[Collected data]
-- ==== Sys2Proof/Certificates/Slice0/Obligations.lean ====
section
/-! DEFINITION. The statements for the provers. `exec c s = .next t.settle` says that the command completes in `t` after the outputs that follow the state have been
brought up to date (R309, R310, R384, R81, R86, R118, R258, R269), which `Obligations.SettlingFrame` bounds. -/

open Sys2Proof Sys2Proof.Machine

/-! ### Plans (chapter 2) -/

/-- R30, R46, R52: a write of PENDING_PLAN or of a pending table replaces it and CHECK_RESULT reads UNCHECKED; while a check runs or a swap is requested it is
refused as BUSY and nothing changes. R47, R51, R52: PLAN_CHECK starts the check of the pending bank, or is BUSY while a check runs or a swap is requested;
when the checker ends, CHECK_RESULT holds ACCEPTED or REFUSED with the code found, and the other result registers say where. The verdict: the first wrong header
field, CRC, operation word or field is refused under its code with its place (R31, R33, R34); an accepted plan has a right header, legal words, 1 to 8 frames of
256 slots or more of which the first is at word 8, jumps that reach a FRAME or go forward, and in every walked slot no more than 32 words and 2,800 cc of each
unit, tables for what it fires and no fire that Ensign's rules forbid (R32, R42, R44, R46, R48, R49); the walk refuses what runs past the plan or its frame and
notes the first modifier out of order (R36, R42, R44); a group that changes, crosses a frame or meets another kind of slot is refused (R40); of several
failures the first stage counts (R47); and warnings come with acceptance alone (R51). Where within a stage the first failure lies, and the EMASK of a slot
without a FIRE in a group, is the model's choice (log 48). -/
def Obligations.PendingBank : Prop :=
  ((∀ (s : State) (w : HostWrite), s.mayWrite w.path K.PENDING_PLAN = true → planLenOk w.data.length = true →
    (s.planHeld = false → exec (.pendingPlanWrite w) s = .next (noteDomain w.path (0,
      (s.setPlan { s.plan with pending := { s.plan.pending with plan := w.data } }).put K.CHECK_RESULT 0)).settle)
    ∧ (s.planHeld = true → exec (.pendingPlanWrite w) s = .next (noteDomain w.path (6, s)).settle))
  ∧ ∀ (s : State) (n : Fin 5) (w : HostWrite), s.mayWrite w.path (K.PENDING_TABLE n) = true → tableLenOk w.data.length = true →
    (s.planHeld = false → exec (.pendingTableWrite n w) s = .next (noteDomain w.path (0,
      (s.setPlan { s.plan with pending := { s.plan.pending with tables := setAt [] s.plan.pending.tables n w.data } }).put K.CHECK_RESULT 0)).settle)
    ∧ (s.planHeld = true → exec (.pendingTableWrite n w) s = .next (noteDomain w.path (6, s)).settle))
  ∧ ((∀ (s : State) (a : HostAt), s.mayWrite a.path K.PLAN_CHECK = true →
    (s.planHeld = false → exec (.planCheck a) s = .next (noteResult a.path (0, s.put K.CHECK_RESULT (2 ^ 24))).settle)
    ∧ (s.planHeld = true → exec (.planCheck a) s = .next (noteResult a.path (6, s)).settle))
  ∧ ∀ s : State, s.mode.coreRuns = true → s.checkState = 1 →
    let r := checkPlan s.plan.pending s.checkLimits s.activeNonce
    exec .planCheckComplete s = .next (((((s.put K.CHECK_RESULT ((if r.1.code = 0 then 2 else 3) * 2 ^ 24 + r.1.code)).put K.CHECK_WORD
      (r.1.word % 65536)).put K.CHECK_SLOT (r.1.frame % 8 * 65536 + r.1.slot % 65536)).put K.CHECK_DETAIL (r.1.detail % 65536)).put K.CHECK_WARN r.2).settle)
  ∧ (∀ (p : List Byte) (i : Nat), 8 * i + 8 ≤ p.length → wordAt (planWords p) i = fieldAt p (8 * i) 8)
  ∧ (∀ (b : PlanBank) (lim : CheckLimits) (n : Option Nat),
    let v := checkPlan b lim n
    let ws := planWords b.plan
    let h := wordAt ws
    let resv := fun i => if i = 0 then bits (h 0) 31 16 else if i = 1 then bits (h 1) 31 0 else if i = 3 ∨ i = 7 then bits (h i) 63 32 else h i
    let magic := bits (h 0) 63 48 = 0x434D ∧ bits (h 0) 47 32 = 0x0102
    let sized := 72 ≤ b.plan.length ∧ magic ∧ 9 ≤ bits (h 0) 15 0 ∧ bits (h 0) 15 0 * 8 = b.plan.length
    let planCrc := crc32 (b.plan.take 56 ++ b.plan.drop 64) = bits (h 7) 31 0
    let tableCrc := crc32 b.tables.flatten = bits (h 3) 31 0
    let good := sized ∧ (∀ i ∈ [0, 1, 3, 4, 5, 6, 7], resv i = 0) ∧ planCrc ∧ tableCrc
    (b.plan.length < 72 → v = ({ code := 1 }, 0))
    ∧ (72 ≤ b.plan.length → ¬magic → v = ({ code := 2 }, 0))
    ∧ (72 ≤ b.plan.length → magic → bits (h 0) 15 0 < 9 → v = ({ code := 1 }, 0))
    ∧ (72 ≤ b.plan.length → magic → 9 ≤ bits (h 0) 15 0 → bits (h 0) 15 0 * 8 ≠ b.plan.length → v = ({ code := 2 }, 0))
    ∧ (sized → ∀ i ∈ [0, 1, 3, 4, 5, 6, 7], resv i ≠ 0 → (∀ j ∈ [0, 1, 3, 4, 5, 6, 7], j < i → resv j = 0) → v = ({ code := 2, word := i }, 0))
    ∧ (sized → (∀ i ∈ [0, 1, 3, 4, 5, 6, 7], resv i = 0) → ¬planCrc → v = ({ code := 3, word := 7 }, 0))
    ∧ (sized → (∀ i ∈ [0, 1, 3, 4, 5, 6, 7], resv i = 0) → planCrc → ¬tableCrc → v = ({ code := 3, word := 3 }, 0))
    ∧ (good → ∀ a, 8 ≤ a → a < ws.size → (∀ i, 8 ≤ i → i < a → opcodeOk (h i) = true ∧ fieldOk (h i) = true) →
      (opcodeOk (h a) = false → v = ({ code := 4, word := a }, 0))
      ∧ (opcodeOk (h a) = true → fieldOk (h a) = false → v = ({ code := 5, word := a }, 0)))
    ∧ (good → (∀ a, 8 ≤ a → a < ws.size → opcodeOk (h a) = true ∧ fieldOk (h a) = true) → opOf (h 8) ≠ 1 → v = ({ code := 7, word := 8 }, 0))
    ∧ (v.1.code ≠ 0 → v.2 = 0)
    ∧ (v.1.code = 0 →
      let w := walkPlan ws walkFuel {}
      let cycle := w.cycle
      good ∧ (∀ a, 8 ≤ a → a < ws.size → opcodeOk (h a) = true ∧ fieldOk (h a) = true) ∧ opOf (h 8) = 1
      ∧ ((opAddrs ws).filter fun a => opOf (h a) == 1).length ≤ 8
      ∧ (∀ a ∈ opAddrs ws, opOf (h a) = 1 → 256 ≤ (frameFields (h a)).2.1)
      ∧ (∀ a ∈ opAddrs ws, opOf (h a) = 0x0E → bits (h a) 14 0 < ws.size ∧ (opOf (h (bits (h a) 14 0)) = 1 ∨ a < bits (h a) 14 0))
      ∧ w.fault = none ∧ w.order = none
      ∧ (∀ x ∈ w.pass, x.frameSlot < x.frameLen ∧ x.words ≤ 32 ∧ 8 * (x.frameSlot + 1) ≤ (b.tables.getD 3 []).length
        ∧ (x.emit.pts = true → lim.streamPoints.getD x.emit.stream false = true)
        ∧ ∀ e ∈ x.emitters, emitterOk b e = true ∧ fireRule b lim x e = none)
      ∧ (∀ x ∈ w.slots.reverse.zip (groupWalk w.slots.reverse {} []).2, ∀ y ∈ slotCharges b lim x.1 x.2, y.2.2 ≤ 2800)
      ∧ (bitAt v.2 1 = !cycle.any fun x => x.kind == .calgap) ∧ (bitAt v.2 2 = (n == some (h 2)))
      ∧ (bitAt v.2 3 = w.pass.any fun x => !x.emitters.isEmpty && dirOfSlope lim.vMin (slopeAt b x.frameLen x.frameSlot) == 0)
      ∧ ((∀ x ∈ cycle, x.kind ≠ .testgap) → bitAt v.2 0 = true))
    ∧ (textFault b = none →
      let w := walkPlan ws walkFuel {}
      let g := groupWalk w.slots.reverse {} []
      (∀ f, w.fault = some f → v = (f, 0))
      ∧ (w.fault = none → ∀ f, w.order = some f → v = (f, 0))
      ∧ (w.fault = none → w.order = none → ∀ f, g.1.fault = some f → v = (f, 0))
      ∧ (w.fault = none → w.order = none → g.1.fault = none → ∀ f, resourceFault b lim ws w.pass = some f → v = (f, 0))
      ∧ (w.fault = none → w.order = none → g.1.fault = none → resourceFault b lim ws w.pass = none →
        ∀ f, budgetStage b lim (w.slots.reverse.zip g.2) w.budgetWords = some f → v = (f, 0))))
  ∧ (∀ (ws : Array Nat) (w : Walk), let op := opOf (wordAt ws w.pc); let t := w.word ws
    (ws.size ≤ w.pc → t.done = true ∧ t.fault = some (w.at 6 w.pc 0))
    ∧ (w.pc < ws.size → w.started = true → w.frameLen ≤ w.fslot → op ≠ 1 → op ≠ 0x0E → t.done = true ∧ t.fault = some (w.at 7 w.pc 0))
    ∧ (w.pc < ws.size → w.started = true → w.fslot < w.frameLen → op = 1 → t.done = true ∧ t.fault = some (w.at 7 w.pc 0))
    ∧ (w.pc < ws.size → (w.started = false ∨ w.fslot < w.frameLen) →
      (op = 3 → t.fire = some (fireFields (wordAt ws w.pc)) ∧ t.order = if w.fire.isSome then w.order.or (some (w.at 8 w.pc 0)) else w.order)
      ∧ ((op = 7 ∨ op = 8 ∨ op = 9) → t.order = if w.fire.isSome then w.order.or (some (w.at 8 w.pc 0)) else w.order)
      ∧ (op = 0x0A → t.order = if 4 ≤ w.marks then w.order.or (some (w.at 8 w.pc 0)) else w.order))
    ∧ (w.frameLen ≤ w.fslot → w.produce.done = true ∧ w.produce.fault = some (w.at 7 w.prodWord 0))
    ∧ (w.fslot < w.frameLen → w.produce.slots = w.slotHere :: w.slots ∧ w.produce.fslot = w.fslot + 1 ∧ w.produce.fault = w.fault))
  ∧ ∀ (g : GroupWalk) (x : WalkSlot) (n k : Nat), g.fault = none → let t := groupStep g x
    (g.cnt ≠ 0 → (x.newFrame = true ∨ x.changed = true) → t.1.fault = some (x.at 9 0))
    ∧ (x.newFrame = false → x.changed = false → x.accum = some (n, k) → x.kind ≠ .slot → g.cnt ≠ 0 → t.1.fault = some (x.at 9 0))
    ∧ (x.newFrame = false → x.changed = false → x.accum = some (n, k) → x.kind = .slot → g.cnt ≠ 0 →
      (t.1.fault = if g.emask = x.fire.emask ∧ g.eidx = x.fire.eidx then none else some (x.at 9 0))
      ∧ t.2 = decide (g.cnt + 1 = n) ∧ t.1.cnt = if g.cnt + 1 = n then 0 else g.cnt + 1)
    ∧ (x.accum = some (n, k) → x.kind = .slot → g.cnt = 0 → t.1.fault = none ∧ t.2 = decide (1 = n))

**Exercise description:**
An exact copy of the lines above, from the one containing "w.produce.fault = w.fault))" through the one containing "x.kind = .slot → g.cnt ≠ 0 →", is the whole of the answer.

**Task answer:**
    ∧ (w.fslot < w.frameLen → w.produce.slots = w.slotHere :: w.slots ∧ w.produce.fslot = w.fslot + 1 ∧ w.produce.fault = w.fault))
  ∧ ∀ (g : GroupWalk) (x : WalkSlot) (n k : Nat), g.fault = none → let t := groupStep g x
    (g.cnt ≠ 0 → (x.newFrame = true ∨ x.changed = true) → t.1.fault = some (x.at 9 0))
    ∧ (x.newFrame = false → x.changed = false → x.accum = some (n, k) → x.kind ≠ .slot → g.cnt ≠ 0 → t.1.fault = some (x.at 9 0))
    ∧ (x.newFrame = false → x.changed = false → x.accum = some (n, k) → x.kind = .slot → g.cnt ≠ 0 →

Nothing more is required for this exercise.